→ **Assignment**
Write out exactly the lines of the material below, beginning at the top and ending at the line that contains "storedWord s.mem m ea (s.reg rd)) ∧".

→ **Extracted material**
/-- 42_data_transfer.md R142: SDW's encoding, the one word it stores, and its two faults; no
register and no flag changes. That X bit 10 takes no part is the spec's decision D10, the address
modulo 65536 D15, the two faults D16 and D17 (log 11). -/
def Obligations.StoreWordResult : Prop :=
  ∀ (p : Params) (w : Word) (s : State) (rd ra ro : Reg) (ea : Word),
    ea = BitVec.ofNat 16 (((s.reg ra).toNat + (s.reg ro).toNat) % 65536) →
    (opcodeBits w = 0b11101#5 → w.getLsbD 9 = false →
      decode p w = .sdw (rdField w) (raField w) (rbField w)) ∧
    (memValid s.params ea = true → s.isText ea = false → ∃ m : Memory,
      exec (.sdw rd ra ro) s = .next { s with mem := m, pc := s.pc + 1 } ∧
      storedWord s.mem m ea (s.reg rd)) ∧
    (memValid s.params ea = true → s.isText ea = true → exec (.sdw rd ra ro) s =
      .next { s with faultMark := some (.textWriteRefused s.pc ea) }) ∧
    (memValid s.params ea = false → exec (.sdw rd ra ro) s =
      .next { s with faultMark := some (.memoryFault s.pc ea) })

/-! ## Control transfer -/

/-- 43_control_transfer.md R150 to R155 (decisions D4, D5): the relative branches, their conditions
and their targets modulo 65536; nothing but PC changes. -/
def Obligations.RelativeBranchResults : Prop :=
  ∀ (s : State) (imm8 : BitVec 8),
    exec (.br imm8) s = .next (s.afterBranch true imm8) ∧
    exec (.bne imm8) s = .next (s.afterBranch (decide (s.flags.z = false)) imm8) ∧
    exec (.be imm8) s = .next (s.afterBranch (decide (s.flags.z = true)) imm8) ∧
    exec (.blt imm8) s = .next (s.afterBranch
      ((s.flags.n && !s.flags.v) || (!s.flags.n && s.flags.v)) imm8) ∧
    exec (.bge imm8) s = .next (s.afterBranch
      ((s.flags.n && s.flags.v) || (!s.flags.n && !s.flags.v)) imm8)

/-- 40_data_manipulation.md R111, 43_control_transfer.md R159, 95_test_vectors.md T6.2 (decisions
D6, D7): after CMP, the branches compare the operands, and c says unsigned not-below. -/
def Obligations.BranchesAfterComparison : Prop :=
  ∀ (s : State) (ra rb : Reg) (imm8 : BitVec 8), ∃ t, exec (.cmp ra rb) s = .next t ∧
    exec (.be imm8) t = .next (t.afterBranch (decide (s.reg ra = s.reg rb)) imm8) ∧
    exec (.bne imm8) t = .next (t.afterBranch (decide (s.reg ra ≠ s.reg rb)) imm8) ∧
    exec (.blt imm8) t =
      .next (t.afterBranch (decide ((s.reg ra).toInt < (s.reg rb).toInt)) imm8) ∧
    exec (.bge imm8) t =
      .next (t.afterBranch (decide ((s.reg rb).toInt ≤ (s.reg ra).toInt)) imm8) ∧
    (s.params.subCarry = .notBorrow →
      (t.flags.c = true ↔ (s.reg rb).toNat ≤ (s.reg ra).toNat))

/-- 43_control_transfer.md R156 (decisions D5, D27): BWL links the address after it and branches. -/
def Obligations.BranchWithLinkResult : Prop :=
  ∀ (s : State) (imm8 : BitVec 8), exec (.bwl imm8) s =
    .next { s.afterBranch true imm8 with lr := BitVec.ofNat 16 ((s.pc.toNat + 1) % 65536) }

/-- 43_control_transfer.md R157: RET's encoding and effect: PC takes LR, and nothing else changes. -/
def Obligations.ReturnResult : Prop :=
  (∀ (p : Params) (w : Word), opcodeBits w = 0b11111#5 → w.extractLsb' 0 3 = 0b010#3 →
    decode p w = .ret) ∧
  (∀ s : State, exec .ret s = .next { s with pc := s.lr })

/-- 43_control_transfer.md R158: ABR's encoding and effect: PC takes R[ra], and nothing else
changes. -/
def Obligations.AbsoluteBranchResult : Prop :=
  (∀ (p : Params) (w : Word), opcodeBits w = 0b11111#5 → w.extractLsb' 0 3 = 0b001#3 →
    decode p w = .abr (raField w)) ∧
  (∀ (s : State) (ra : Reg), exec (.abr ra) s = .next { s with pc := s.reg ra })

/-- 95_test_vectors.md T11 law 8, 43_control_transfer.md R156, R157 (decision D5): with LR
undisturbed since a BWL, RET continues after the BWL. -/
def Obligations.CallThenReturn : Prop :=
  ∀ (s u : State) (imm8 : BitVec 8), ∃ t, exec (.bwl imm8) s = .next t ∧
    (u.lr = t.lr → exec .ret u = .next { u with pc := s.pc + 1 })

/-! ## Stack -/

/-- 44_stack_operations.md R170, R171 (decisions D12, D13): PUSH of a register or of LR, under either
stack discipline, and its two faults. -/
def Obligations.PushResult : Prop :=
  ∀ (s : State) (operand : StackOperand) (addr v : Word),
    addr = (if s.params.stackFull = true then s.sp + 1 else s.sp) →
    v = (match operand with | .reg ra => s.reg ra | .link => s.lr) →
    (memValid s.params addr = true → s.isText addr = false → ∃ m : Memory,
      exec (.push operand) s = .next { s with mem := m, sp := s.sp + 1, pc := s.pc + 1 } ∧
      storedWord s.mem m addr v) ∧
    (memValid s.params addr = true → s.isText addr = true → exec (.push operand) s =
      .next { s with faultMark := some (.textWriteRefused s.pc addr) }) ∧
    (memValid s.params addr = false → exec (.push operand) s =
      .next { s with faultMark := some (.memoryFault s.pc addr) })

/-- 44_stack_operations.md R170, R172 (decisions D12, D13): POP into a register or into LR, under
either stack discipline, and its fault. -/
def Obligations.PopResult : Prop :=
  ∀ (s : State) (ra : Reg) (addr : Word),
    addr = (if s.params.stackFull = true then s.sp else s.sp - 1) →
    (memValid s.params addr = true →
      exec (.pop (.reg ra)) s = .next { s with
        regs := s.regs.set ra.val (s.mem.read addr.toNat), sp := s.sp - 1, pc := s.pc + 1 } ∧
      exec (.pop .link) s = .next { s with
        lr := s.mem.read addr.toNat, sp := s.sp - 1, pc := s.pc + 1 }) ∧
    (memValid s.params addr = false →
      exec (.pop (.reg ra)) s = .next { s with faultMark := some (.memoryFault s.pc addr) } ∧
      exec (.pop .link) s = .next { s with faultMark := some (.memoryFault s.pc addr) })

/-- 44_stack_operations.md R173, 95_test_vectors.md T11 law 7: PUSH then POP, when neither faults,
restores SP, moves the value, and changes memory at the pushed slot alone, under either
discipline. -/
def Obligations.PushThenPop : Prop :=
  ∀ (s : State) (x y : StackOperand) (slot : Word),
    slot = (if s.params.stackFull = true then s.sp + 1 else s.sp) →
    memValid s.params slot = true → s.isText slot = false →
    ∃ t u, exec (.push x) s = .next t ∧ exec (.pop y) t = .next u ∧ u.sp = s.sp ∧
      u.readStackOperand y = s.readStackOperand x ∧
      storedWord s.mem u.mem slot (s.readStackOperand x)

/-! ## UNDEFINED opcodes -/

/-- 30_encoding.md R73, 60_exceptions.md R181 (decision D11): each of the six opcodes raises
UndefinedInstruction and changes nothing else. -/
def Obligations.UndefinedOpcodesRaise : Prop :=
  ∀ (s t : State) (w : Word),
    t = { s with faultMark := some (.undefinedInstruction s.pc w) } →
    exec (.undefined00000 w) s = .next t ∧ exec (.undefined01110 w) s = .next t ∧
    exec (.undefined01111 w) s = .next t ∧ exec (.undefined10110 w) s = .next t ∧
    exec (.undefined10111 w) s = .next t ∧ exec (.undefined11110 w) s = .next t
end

→ **Written solution**
/-- 42_data_transfer.md R142: SDW's encoding, the one word it stores, and its two faults; no
register and no flag changes. That X bit 10 takes no part is the spec's decision D10, the address
modulo 65536 D15, the two faults D16 and D17 (log 11). -/
def Obligations.StoreWordResult : Prop :=
  ∀ (p : Params) (w : Word) (s : State) (rd ra ro : Reg) (ea : Word),
    ea = BitVec.ofNat 16 (((s.reg ra).toNat + (s.reg ro).toNat) % 65536) →
    (opcodeBits w = 0b11101#5 → w.getLsbD 9 = false →
      decode p w = .sdw (rdField w) (raField w) (rbField w)) ∧
    (memValid s.params ea = true → s.isText ea = false → ∃ m : Memory,
      exec (.sdw rd ra ro) s = .next { s with mem := m, pc := s.pc + 1 } ∧
      storedWord s.mem m ea (s.reg rd)) ∧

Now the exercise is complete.